-- ==== Sys2Proof/Machine/Sparse.lean ====
section
/-! DEFINITION. CSR and CSC operands (R237, R238), the SPMM_CSR node (R239–R242) and hub splitting (R243, R244, R297). -/
namespace Sys2Proof.Machine

/-! ### CSR and CSC tensors -/

/-- A CSR or CSC tensor with its three arrays in place (R237). -/
structure Csr where
  t      : Tensor
  idx    : Nat
  offs   : Nat
  vals   : Option Nat
  deriving DecidableEq, Repr, Inhabited

/-- Offset `i` of the offsets array. -/
def Csr.off (mem : Memory) (c : Csr) (i : Nat) : Nat := mem.num (c.offs + 8 * i) 8

/-- The offsets array passes R129 with its own last offset as the entry count (R238). -/
def Csr.offsOk (mem : Memory) (c : Csr) : Bool :=
  c.off mem 0 == 0 && (List.range c.t.dim1).all fun i =>
    decide (signedOf 64 (c.off mem i) ≤ signedOf 64 (c.off mem (i + 1)))

def Csr.entries (mem : Memory) (c : Csr) : Nat := c.off mem c.t.dim1

/-- The index and the value of entry `e`; every value is 1.0 without a values array (R237). -/
def Csr.index (mem : Memory) (c : Csr) (e : Nat) : Int := signedOf 32 (mem.num (c.idx + 4 * e) 4)
def Csr.value (mem : Memory) (c : Csr) (e : Nat) : Num :=
  match c.vals with
  | none => .fin false 1 0
  | some v => (decodeElem c.t.type (mem.bitsAt v (e * c.t.bits) c.t.bits)).num

/-- Entries of a line, and those in range (R238). -/
def Csr.line (mem : Memory) (c : Csr) (i : Nat) : List Nat :=
  (List.range (c.off mem (i + 1) - c.off mem i)).map (c.off mem i + ·)
def Csr.inRange (mem : Memory) (c : Csr) (e : Nat) : Bool :=
  decide (0 ≤ c.index mem e) && decide (c.index mem e < c.t.dim0)

/-- The rules of a CSR or CSC descriptor (R237). -/
def Tensor.csrOk (t : Tensor) : Bool :=
  (t.type == 0x01 || t.type == 0x02 || t.type == 0x03) && t.dim2 == 1 && t.aux % 8 == 0 && t.space != 3 &&
    (t.pitch * 8) % t.bits == 0

/-- What reading a CSR tensor's structure gives: in place; its offsets refused (FAULT_OOB); or a stop (R105, R238). -/
inductive CsrRead where
  | ok (c : Csr)
  | bad
  deriving DecidableEq, Repr, Inhabited

/-- Place the offsets, check them, then place the other arrays sized by them (R105, R238). -/
def Module.readCsr (m : Module) (f : Firing) (port : Nat) (t : Tensor) : Except Stop CsrRead := do
  let o ← m.placeAt f port t t.aux (8 * (t.dim1 + 1)) permRead
  let c : Csr := { t := t, idx := 0, offs := o.key, vals := none }
  if !c.offsOk m.mem then return .bad
  let n := c.entries m.mem
  if n = 0 then return .ok c
  let i ← m.placeAt f port t 0 (4 * n) permRead
  if t.pitch = 0 then return .ok { c with idx := i.key }
  let v ← m.placeAt f port t t.pitch (n * t.bits / 8) permRead
  return .ok { c with idx := i.key, vals := some v.key }

/-! ### Rules of SPMM_CSR (R239) -/

def spmmRules (x : RuleEnv) : List Rule :=
  let n := x.n
  let s := x.op 0
  let b := x.op 1
  let dense (t : Tensor) : Bool := t.formOk && t.plain && floatSide.contains t.type
  [x.onNode 0x30 (n.par 4 60 == 0 && decide (n.par 0 2 ≤ 2)), x.onNode 0x04 (n.nports == 2),
   x.onNode 0x18 (x.res 0).isSome, x.onNode 0x1A (n.res.getD 1 0 == 0xFFFF),
   x.onPort 0 0 fun t => t.csrOk && t.layout == 4,
   x.onPort 1 0 fun t => dense t && within t.dim0 1 512 && t.dim2 == 1,
   x.onPort 1 8 fun t => both s (some t) fun s t => t.dim1 == s.dim0,
   x.onRes 0 0 dense,
   x.onRes 0 4 fun t => within t.dim0 1 512 && both b (some t) fun b t => t.dim0 == b.dim0,
   x.onRes 0 8 fun t => t.dim2 == 1 && both s (some t) fun s t => t.dim1 == s.dim1]

/-! ### Hub segments (R243, R244) -/

/-- The hub threshold of a bench (R245). -/
def Module.hubThr (m : Module) (b : Nat) : Nat := m.fld (bchR b 0x100) 4 20

/-- Lines longer than the threshold, with their entry counts. -/
def Csr.hubs (mem : Memory) (c : Csr) (thr : Nat) : List (Nat × Nat) :=
  ((List.range c.t.dim1).map fun i => (i, c.off mem (i + 1) - c.off mem i)).filter fun x => decide (thr < x.2)

/-- Segments of 8,192 entries of a hub row: first entry and count. -/
def segmentsOf (first n : Nat) : List (Nat × Nat) :=
  (List.range (ceilDiv n 8192)).map fun i => (first + i * 8192, min 8192 (n - i * 8192))

/-- Post segments of the open hub row, at most 64 outstanding for a row, and `room` more in the hall's hub queue of the set. -/
def Module.postSegments (m : Module) (f : Firing) (row : Nat) (segs : List (Nat × Nat)) (blocks room : Nat) : Module :=
  let h := f.e.hall
  let mine := (m.hall h).hubq.countP fun s => s.owner == f.key && s.row == row
  let done := ((m.hubs.find? fun x => x.key == f.key).map fun x => x.merged.countP fun y => y.1 == row).getD 0
  let all := segs.flatMap fun s => (List.range blocks).map fun b => (s, b)
  let fresh := (all.zipIdx.drop (mine + done)).take (min (64 - mine) room)
  let m := m.setHall h fun x => { x with hubq := x.hubq ++ fresh.map fun ((s, block), i) =>
    { owner := f.key, ptn := f.ptn, set := f.n.bset, prio := f.n.prio, row := row, seg := i, block := block
      first := s.1, count := s.2, age := m.stamp } }
  { m with stamp := m.stamp + 1 }

/-- The hub row that is open: the first whose segments are not all merged. -/
def HubSt.open_ (h : HubSt) : Option (Nat × Nat × Nat) :=
  h.rows.find? fun r => decide (h.merged.countP (fun x => x.1 == r.1) < ceilDiv r.2.2 8192 * h.blocks)

/-- Room in the hub queue of a firing's bench set, which holds 256 descriptors (R243). -/
def Module.hubRoom (m : Module) (f : Firing) : Nat :=
  256 - (m.hall f.e.hall).hubq.countP fun s => s.ptn == f.ptn && s.set == f.n.bset && s.bench.isNone

/-- The owner opens its next hub row, or posts more segments of the open one. -/
def Module.feedHub (m : Module) (f : Firing) (room : Nat) : Module :=
  match m.hubs.find? fun x => x.key == f.key with
  | none => m
  | some h =>
    match h.open_ with
    | none => m
    | some (row, first, n) => m.postSegments f row (segmentsOf first n) h.blocks room

/-- Room in the hub queues has come up: every owner of a hall posts what it may. -/
def Module.feedHubs (m : Module) (h : Nat) : Module :=
  m.hubs.foldl (fun (m : Module) x => match m.firing x.key with
    | some f => if f.e.hall = h then m.feedHub f (m.hubRoom f) else m
    | none => m) m

/-- A hub row's first segments are posted. -/
def Module.openHub (m : Module) (f : Firing) (st : HubSt) : Module :=
  let m : Module := { m with hubs := m.hubs ++ [st] }
  m.feedHub f (m.hubRoom f)

/-- A bench runs a segment: `act` gives the segment's partial and its effect (R243). -/
def Module.runSegment (m : Module) (b : Nat) (s : HubSegment)
    (act : Module → Firing → HubSegment → List HubVal × Module) : Module :=
  match m.firing s.owner with
  | none => m
  | some f =>
    let x := act m f s
    let taken (l : List HubSegment) : List HubSegment :=
      updWhere (fun y => y.owner == s.owner && y.row == s.row && y.seg == s.seg)
        (fun y => { y with bench := some b, partials := x.1 }) l
    let m := x.2.setHall (b / 64) fun x => { x with hubq := taken x.hubq }
    let m := if (m.bench b).busy.isNone then m.setBench b fun x => { x with busy := some s.owner } else m
    ((m.count (bchR b 0x130) 32 32).spend).feedHubs (b / 64)

/-- The segment that the owner of a hub row runs itself, after its lanes: its first one in the hub queue, or, where the queue has no
room for it, its next one (R244). -/
def Module.ownSegment (m : Module) (f : Firing) : Option HubSegment × Module :=
  let next (m : Module) : Option HubSegment := (m.hall f.e.hall).hubq.find? fun s => s.owner == f.key && s.bench.isNone
  match next m with
  | some s => (some s, m)
  | none => let m' := m.feedHub f 1; (next m', m')

/-- A free bench takes a segment in its turn, by steps 3 and 4 of R62 (R243); an owner whose segments are out runs one itself
(R244). -/
def Module.takeSegment (m : Module) (b : Nat) (act : Module → Firing → HubSegment → List HubVal × Module) : Module :=
  let h := b / 64
  match (m.bench b).busy.bind m.firing with
  | some f =>
    if f.e.bench == some b && !((m.hall h).hubq.any fun s => s.bench == some b) then
      match m.ownSegment f with
      | (some s, m) => m.runSegment b s act
      | (none, _) => m
    else m
  | none =>
    if !m.benchIdle b then m
    else match m.best h b with
      | some { kind := .segment row seg, key := k, ptn := p, .. } =>
        match (m.hall h).hubq.find? fun s => s.owner == k && s.row == row && s.seg == seg with
        | some s => (m.useTurn h b p (m.jobPtns h b)).runSegment b s act
        | none => m
      | _ => m

/-- A segment's partial reaches the owner's landing buffer and is merged; the segment's bench is free (R244). -/
def Module.mergeSegment (m : Module) (k : FKey) (row seg : Nat) : Module :=
  match m.firing k, m.hubs.find? fun x => x.key == k with
  | some f, some _ =>
    match (m.hall f.e.hall).hubq.find? fun s => s.owner == k && s.row == row && s.seg == seg && s.bench.isSome with
    | none => m
    | some s =>
      let b := s.bench.getD 0
      let m := m.setHall f.e.hall fun x => { x with hubq := x.hubq.filter fun y => !(y.owner == k && y.row == row && y.seg == seg) }
      let m := if f.e.bench != some b then m.setBench b fun x => { x with busy := none } else m
      let merge (x : HubSt) : HubSt := { x with merged := x.merged ++ [(row, seg, s.partials)] }
      let m : Module := { m with hubs := updWhere (fun x => x.key == k) merge m.hubs }
      m.feedHubs f.e.hall
  | _, _ => m

/-! ### The SPMM_CSR firing (R240, R241) -/

/-- The fp32 products of a list of entries in one column (R240). -/
def spmmTerms (mem : Memory) (c : Csr) (b : Placed) (es : List Nat) (j : Nat) : List Res :=
  (es.filter (c.inRange mem)).map fun e => fp32.mul (c.value mem e) (b.elem mem j (c.index mem e).toNat 0).num

/-- A column sum over entries. -/
def spmmSum (codes : Nat → Nat) (terms : List Res) : Elem :=
  let r := sumFree codes Num.zero (terms.map (·.v))
  { v := .flt r.v, sat := r.sat || terms.any (·.sat) }

/-- A sum of fp32 partials (R243, R244). -/
def partSum (codes : Nat → Nat) (parts : List Elem) : Elem :=
  let r := sumFree codes Num.zero (parts.map (·.v.num))
  { v := .flt r.v, sat := r.sat || parts.any (·.sat), nan := parts.any (·.nan) }

/-- The entries of a segment by lane, 128 each (R243). -/
def laneEntries (s : HubSegment) : List (List Nat) :=
  (List.range (ceilDiv s.count 128)).map fun l => (List.range (min 128 (s.count - 128 * l))).map fun e => s.first + 128 * l + e

/-- A value of a partial: an fp32 code or an integer. -/
def Elem.hub (e : Elem) : HubVal :=
  { val := match e.v with
      | .int n => n
      | .flt x => ((f32Code x).toNat : Int)
    sat := e.sat, nan := e.nan }

def HubVal.elem (int : Bool) (h : HubVal) : Elem :=
  { v := if int then .int h.val else .flt (f32Of (BitVec.ofInt 32 h.val)), sat := h.sat, nan := h.nan }

/-- The operands of an SPMM_CSR firing. -/
def Module.spmmOps (m : Module) (f : Firing) : Except Stop (CsrRead × Placed × Placed) := do
  let c ← m.readCsr f 0 ((f.tensor 0).getD default)
  let b ← m.placePort f 1
  let r ← m.placeRes f 0
  return (c, b, r)

/-- A refused offsets array, or an out-of-range index under OOBX: FAULT_OOB, counted once, nothing written (R238). -/
def Module.csrRefused (m : Module) (f : Firing) : Module := (m.count (bchR f.bench 0x110) 32 32).finish f stFaultOob

/-- The N fp32 sums of one segment of a hub row: each lane's entries, then the lane partials (R243). -/
def Module.spmmPartial (m : Module) (f : Firing) (s : HubSegment) : List HubVal :=
  match m.spmmOps f with
  | .ok (.ok c, b, _) =>
    let codes := sub (Config.choice m.free) 7
    (List.range b.t.dim0).map fun j =>
      let code := sub codes j
      (partSum (sub code 64) ((laneEntries s).zipIdx.map fun (es, l) => spmmSum (sub code l) (spmmTerms m.mem c b es j))).hub
  | _ => []

/-! ### Lanes (R241, R242) -/

/-- A lane of the bench: when it is through with its rows so far, the rows of its block that it has not started, and whether it has
found nothing to steal. -/
structure Lane where
  at_  : Nat
  rest : List Nat
  idle : Bool := false
  deriving DecidableEq, Repr, Inhabited

/-- The lane that lane `l` steals from: the next one around the bench with two rows not yet started. -/
def victim (lanes : List Lane) (l : Nat) : Option Nat :=
  ((List.range 63).map fun j => (l + 1 + j) % 64).find? fun v => decide (2 ≤ (lanes.getD v default).rest.length)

━━━

Task to carry out: Only an exact copy of the lines from the beginning of the listing through the line with "def Csr.line (mem", both included, belongs in the answer.

Solution for this problem:
-- ==== Sys2Proof/Machine/Sparse.lean ====
section
/-! DEFINITION. CSR and CSC operands (R237, R238), the SPMM_CSR node (R239–R242) and hub splitting (R243, R244, R297). -/
namespace Sys2Proof.Machine

/-! ### CSR and CSC tensors -/

/-- A CSR or CSC tensor with its three arrays in place (R237). -/
structure Csr where
  t      : Tensor
  idx    : Nat
  offs   : Nat
  vals   : Option Nat
  deriving DecidableEq, Repr, Inhabited

/-- Offset `i` of the offsets array. -/
def Csr.off (mem : Memory) (c : Csr) (i : Nat) : Nat := mem.num (c.offs + 8 * i) 8

/-- The offsets array passes R129 with its own last offset as the entry count (R238). -/
def Csr.offsOk (mem : Memory) (c : Csr) : Bool :=
  c.off mem 0 == 0 && (List.range c.t.dim1).all fun i =>
    decide (signedOf 64 (c.off mem i) ≤ signedOf 64 (c.off mem (i + 1)))

def Csr.entries (mem : Memory) (c : Csr) : Nat := c.off mem c.t.dim1

/-- The index and the value of entry `e`; every value is 1.0 without a values array (R237). -/
def Csr.index (mem : Memory) (c : Csr) (e : Nat) : Int := signedOf 32 (mem.num (c.idx + 4 * e) 4)
def Csr.value (mem : Memory) (c : Csr) (e : Nat) : Num :=
  match c.vals with
  | none => .fin false 1 0
  | some v => (decodeElem c.t.type (mem.bitsAt v (e * c.t.bits) c.t.bits)).num

/-- Entries of a line, and those in range (R238). -/
def Csr.line (mem : Memory) (c : Csr) (i : Nat) : List Nat :=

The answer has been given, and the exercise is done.